4. Putting It All Together: How the Channels Stack Up
Feature | Cash | POS - Card | POS - Agent (Wakala) | Mobile - USSD | Mobile - App/QR |
---|---|---|---|---|---|
Reach | Universal | Urban/Formal | Very Wide (Rural+) | Very Wide (Any Phone) | Growing (Smartphone) |
User Needs | None | Bank A/C, Card | Bank A/C/ID | Any Phone, MM A/C | Smartphone, Data, App, MM/Bank A/C |
Merchant Needs | Secure Storage | Terminal, Network | Device, Network, Float | MM Account (for P2B) | MM Account, QR Code (maybe device) |
User Cost | Free (Use), ATM Fees | No POS Fee (usually) | Agent Cash-Out Fees | Transaction Fees + Levy | Transaction Fees + Levy, Data Costs |
Merchant Cost | Handling Costs | Terminal, MDR | Commission Paid Out | Merchant Fees (Lipa) | Merchant Fees (Lipa/TANQR) |
Ease of Use | Very Simple | Simple (if accepted) | Depends on Agent | Basic, Functional | Visual, Feature-Rich |
Security | Physical Risk | EMV Chip, PIN | PIN/ID, Traceable | PIN, Traceable | PIN/Biometric, Traceable |
5. The Big Picture: Where Tanzania Stands and Where It's Going
Tanzania's payment scene is a story of rapid digital adoption, led by mobile money, significantly boosting financial inclusion [3-7, 15, 83, 45, 95-97]. However, cash remains the go-to for everyday spending, and card payments haven't really taken off for purchases.

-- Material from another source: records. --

-- ==== Sys2Proof/Laws/KeepsExec.lean ====
section
/-! SUPPORT. What every command keeps: the walk over all constructors, with one lemma cited for each operation. -/

set_option Elab.async false

namespace Sys2Proof.Machine

/-- The commands that change what the test port holds (R409, R410). -/
def drivesTest : Instr → Bool
  | .bypass => true
  | .idcode => true
  | .ijtagAccess .. => true
  | .trstN _ => true
  | _ => false

/-- A command other than a reset and one of the test port keeps what `Keeps` says. -/
theorem exec_keeps (c : Instr) (s : State) (h : resets c = false) (ht : drivesTest c = false) :
    ∃ t, exec c s = .next t ∧ Keeps false s t := by
  have hk := Keeps.refl false s
  cases c
  case maintenanceTest r => cases r <;> (refine ⟨_, rfl, ?_⟩; first | apply State.testColumn_keeps hk | apply State.testPipe_keeps hk)
  all_goals first | (simp [resets] at h; done) | (simp [drivesTest] at ht; done) | skip
  all_goals refine ⟨_, rfl, ?_⟩
  all_goals repeat' first
    | with_reducible assumption
    | with_reducible apply State.close_keeps
    | with_reducible apply State.accept_keeps
    | with_reducible apply State.ackExpiry_keeps
    | with_reducible apply State.batchExpiry_keeps
    | with_reducible apply State.batchTimer_keeps
    | with_reducible apply State.bell_keeps
    | with_reducible apply State.calibrate_keeps
    | with_reducible apply State.coldProgress_keeps
    | with_reducible apply State.collTimer_keeps
    | with_reducible apply State.enterTile_keeps
    | with_reducible apply State.exchangeTimer_keeps
    | with_reducible apply State.frameIn_keeps
    | with_reducible apply State.grantWaiting_keeps
    | with_reducible apply State.heartbeats_keeps
    | with_reducible apply State.hostPortReset_keeps
    | with_reducible apply State.imageFirst_keeps
    | with_reducible apply State.imageSecond_keeps
    | with_reducible apply State.issue_keeps
    | with_reducible apply State.joinExpiry_keeps
    | with_reducible apply State.keystone_keeps
    | with_reducible apply State.laneSilent_keeps
    | with_reducible apply State.laneUntrained_keeps
    | with_reducible apply State.ledgerStep_keeps
    | with_reducible apply State.lockPll_keeps
    | with_reducible apply State.losePll_keeps
    | with_reducible apply State.loseRefClk_keeps
    | with_reducible apply State.manifestTimer_keeps
    | with_reducible apply State.mortarIn_keeps
    | with_reducible apply State.openSlot_keeps
    | with_reducible apply State.portDown_keeps
    | with_reducible apply State.portHold_keeps
    | with_reducible apply State.portPause_keeps
    | with_reducible apply State.portUp_keeps
    | with_reducible apply State.readAccums_keeps
    | with_reducible apply State.readBuffer_keeps
    | with_reducible apply State.readResponse_keeps
    | with_reducible apply State.request_keeps
    | with_reducible apply State.resetPort_keeps
    | with_reducible apply State.rowTimer_keeps
    | with_reducible apply State.rtoExpire_keeps
    | with_reducible apply State.runOp_keeps
    | with_reducible apply State.runRecord_keeps
    | with_reducible apply State.sagBegins_keeps
    | with_reducible apply State.sagEnds_keeps
    | with_reducible apply State.scrub_keeps
    | with_reducible apply State.selfTest_keeps
    | with_reducible apply State.seqEndloop_keeps
    | with_reducible apply State.seqHalt_keeps
    | with_reducible apply State.seqLoop_keeps
    | with_reducible apply State.seqNop_keeps
    | with_reducible apply State.seqSeal_keeps
    | with_reducible apply State.seqShape_keeps
    | with_reducible apply State.seqSignal_keeps
    | with_reducible apply State.seqSlot_keeps
    | with_reducible apply State.seqWaitAll_keeps
    | with_reducible apply State.seqWaitChunk_keeps
    | with_reducible apply State.seqWaitTime_keeps
    | with_reducible apply State.sharedTimer_keeps
    | with_reducible apply State.spaceFreed_keeps
    | with_reducible apply State.stallExpiry_keeps
    | with_reducible apply State.stalledReturn_keeps
    | with_reducible apply State.stepDown_keeps
    | with_reducible apply State.stepUp_keeps
    | with_reducible apply State.syncExpire_keeps
    | with_reducible apply State.testColumn_keeps
    | with_reducible apply State.testPipe_keeps
    | with_reducible apply State.tileTimer_keeps
    | with_reducible apply State.ungate_keeps
    | with_reducible apply State.until_keeps
    | with_reducible apply State.vectorReset_keeps
    | with_reducible apply State.wakeDeep_keeps
    | with_reducible apply State.wakeLight_keeps
    | with_reducible apply State.wakeRelease_keeps
    | with_reducible apply State.writeResponse_keeps
    | with_reducible apply Keeps.ite
    | split

/-- A block that is not in light sleep has no wake to make before a release takes effect. -/
theorem State.wakeRelease_awake {s : State} (h : s.power.state ≠ .light) : s.wakeRelease = s := by
  unfold State.wakeRelease
  split
  · exact if_neg (by simp [h])
  · rfl

theorem State.writeResponse_gate {s₀ s : State} (hk : Keeps true s₀ s) (ctx : HostCtx) (st : HostStatus) (h : ctx ≠ .save) :
    Keeps true s₀ (s.writeResponse ctx st) := by
  have hk := State.hostAnswered_keeps hk ctx
  cases ctx
  case save => exact absurd rfl h
  all_goals
    unfold State.writeResponse
    dsimp only
    first
    | exact hk
    | exact State.attemptStatus_keeps hk _
    | exact State.recordStatus_keeps hk _
    | exact State.moveWrite_keeps hk _ _ _ _ _
    | exact Keeps.ite (State.tileWritten_keeps hk _) (State.attemptStatus_keeps hk _)
    | exact Keeps.ite (State.chunkWritten_keeps hk _ _) (State.attemptStatus_keeps hk _)
    | exact Keeps.ite hk (State.recordStatus_keeps (State.damageDesc_keeps hk _) _)

theorem State.hostPortReset_gate {s₀ s : State} (hk : Keeps true s₀ s) (lost : List (Bool × HostCtx)) (h : (false, HostCtx.save) ∉ lost) :
    Keeps true s₀ (s.hostPortReset lost) := by
  have go : ∀ (l : List (Bool × HostCtx)) (s : State), (false, HostCtx.save) ∉ l → Keeps true s₀ s →
      Keeps true s₀ (s.each l (fun s x => if x.1 then s.readResponse x.2 .dataErr else s.writeResponse x.2 .dataErr)) := by
    intro l
    induction l with
    | nil => exact fun _ _ h => h
    | cons x l ih =>
      intro s hn hk
      refine ih _ (fun hm => hn (List.mem_cons_of_mem _ hm)) ?_
      dsimp only
      split
      · exact State.readResponse_keeps hk _ _
      · next hx =>
        refine State.writeResponse_gate hk _ _ (fun he => hn ?_)
        obtain ⟨a, b⟩ := x
        simp at hx he
        subst hx he
        exact List.mem_cons_self ..
  unfold State.hostPortReset
  exact Keeps.ite (go _ _ h (State.hostReset_keeps hk)) (State.hostReset_keeps hk)

/-- A command that is no request of the port, no image pass, no wake and no failed save keeps the registers too. -/
theorem exec_keeps_gate (c : Instr) (s : State) (h : resets c = false) (ht : drivesTest c = false) (h1 : isRequest c = false) (h2 : ∀ b, c ≠ .imagePass1 b) (h3 : c ≠ .wakeComplete) (h4 : c ≠ .deepWake)
    (h5 : ∀ st, c ≠ .hostWriteResponse .save st) (h6 : ∀ lost, (false, HostCtx.save) ∈ lost → c ≠ .hpRstN lost)
    (h7 : c = .keystoneRelease → s.power.state ≠ .light) :
    ∃ t, exec c s = .next t ∧ Keeps true s t := by
  have hk := Keeps.refl true s
  cases c
  case imagePass1 b => exact absurd rfl (h2 b)
  case wakeComplete => exact absurd rfl h3
  case deepWake => exact absurd rfl h4
  case keystoneRelease =>
    refine ⟨_, rfl, State.close_keeps (State.keystone_keeps ?_)⟩
    rw [State.wakeRelease_awake (h7 rfl)]
    exact hk
  case hostWriteResponse ctx st =>
    exact ⟨_, rfl, State.close_keeps (Keeps.ite (State.writeResponse_gate hk ctx st (fun e => h5 st (e ▸ rfl))) hk)⟩
  case hpRstN lost =>
    refine ⟨_, rfl, State.close_keeps ?_⟩
    exact State.hostPortReset_gate hk lost (fun hm => h6 lost hm rfl)
  case maintenanceTest r => cases r <;> (refine ⟨_, rfl, ?_⟩; first | apply State.testColumn_keeps hk | apply State.testPipe_keeps hk)
  all_goals first | (simp [resets] at h; done) | (simp [drivesTest] at ht; done) | (simp [isRequest] at h1; done) | skip
  all_goals refine ⟨_, rfl, ?_⟩
  all_goals repeat' first
    | with_reducible assumption
    | with_reducible apply State.close_keeps
    | with_reducible apply State.accept_keeps
    | with_reducible apply State.ackExpiry_keeps
    | with_reducible apply State.batchExpiry_keeps
    | with_reducible apply State.batchTimer_keeps
    | with_reducible apply State.bell_keeps
    | with_reducible apply State.calibrate_keeps
    | with_reducible apply State.coldProgress_keeps
    | with_reducible apply State.collTimer_keeps
    | with_reducible apply State.enterTile_keeps
    | with_reducible apply State.exchangeTimer_keeps
    | with_reducible apply State.frameIn_keeps
    | with_reducible apply State.grantWaiting_keeps
    | with_reducible apply State.heartbeats_keeps
    | with_reducible apply State.hostPortReset_keeps
    | with_reducible apply State.imageFirst_keeps
    | with_reducible apply State.imageSecond_keeps
    | with_reducible apply State.issue_keeps
    | with_reducible apply State.joinExpiry_keeps
    | with_reducible apply State.keystone_keeps
    | with_reducible apply State.laneSilent_keeps
    | with_reducible apply State.laneUntrained_keeps
    | with_reducible apply State.ledgerStep_keeps
    | with_reducible apply State.lockPll_keeps
    | with_reducible apply State.losePll_keeps
    | with_reducible apply State.loseRefClk_keeps
    | with_reducible apply State.manifestTimer_keeps
    | with_reducible apply State.mortarIn_keeps
    | with_reducible apply State.openSlot_keeps
    | with_reducible apply State.portDown_keeps
    | with_reducible apply State.portHold_keeps
    | with_reducible apply State.portPause_keeps
    | with_reducible apply State.portUp_keeps
    | with_reducible apply State.readAccums_keeps
    | with_reducible apply State.readBuffer_keeps
    | with_reducible apply State.readResponse_keeps
    | with_reducible apply State.request_keeps
    | with_reducible apply State.resetPort_keeps
    | with_reducible apply State.rowTimer_keeps
    | with_reducible apply State.rtoExpire_keeps
    | with_reducible apply State.runOp_keeps
    | with_reducible apply State.runRecord_keeps
    | with_reducible apply State.sagBegins_keeps
    | with_reducible apply State.sagEnds_keeps
    | with_reducible apply State.scrub_keeps
    | with_reducible apply State.selfTest_keeps
    | with_reducible apply State.seqEndloop_keeps
    | with_reducible apply State.seqHalt_keeps
    | with_reducible apply State.seqLoop_keeps
    | with_reducible apply State.seqNop_keeps
    | with_reducible apply State.seqSeal_keeps
    | with_reducible apply State.seqShape_keeps
    | with_reducible apply State.seqSignal_keeps
    | with_reducible apply State.seqSlot_keeps
    | with_reducible apply State.seqWaitAll_keeps
    | with_reducible apply State.seqWaitChunk_keeps
    | with_reducible apply State.seqWaitTime_keeps
    | with_reducible apply State.sharedTimer_keeps
    | with_reducible apply State.spaceFreed_keeps
    | with_reducible apply State.stallExpiry_keeps
    | with_reducible apply State.stalledReturn_keeps
    | with_reducible apply State.stepDown_keeps
    | with_reducible apply State.stepUp_keeps
    | with_reducible apply State.syncExpire_keeps
    | with_reducible apply State.testColumn_keeps
    | with_reducible apply State.testPipe_keeps
    | with_reducible apply State.tileTimer_keeps
    | with_reducible apply State.ungate_keeps
    | with_reducible apply State.until_keeps
    | with_reducible apply State.vectorReset_keeps
    | with_reducible apply State.wakeDeep_keeps
    | with_reducible apply State.wakeLight_keeps
    | with_reducible apply State.writeResponse_keeps
    | with_reducible apply Keeps.ite
    | split

end Sys2Proof.Machine
end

The Bank of Tanzania is actively shaping this landscape. They're pushing for systems where different banks and mobile money providers can easily talk to each other (like TIPS), promoting the national TANQR standard for easy QR payments, and regulating costs by capping some bank transfer fees and banning extra charges on card payments. Protecting consumers is also a major focus.
Key challenges remain:
- Closing the gap in digital access and usage between urban and rural areas.
- Convincing people and businesses to choose digital over cash more often.
- Making digital transactions, especially via mobile money, more affordable by managing fees and levies.
- Improving the reliability of agent banking by tackling liquidity issues.
- Encouraging more people to use smartphone apps and QR codes.
Looking Ahead:
The trend towards digital payments will undoubtedly continue. Expect to see more efforts focused on making different systems work together smoothly (interoperability), bringing down costs, and making digital options even more convenient and secure. The goal isn't just about getting people access to digital finance but encouraging them to use a wider range of services that can truly improve their financial lives.
From the bustling markets of Dar es Salaam to the rural villages, the way Tanzanians handle money is evolving. While cash holds its ground, the convenience and reach of mobile money, coupled with supportive government initiatives, are paving the way for an increasingly digital financial future. It's a journey worth watching!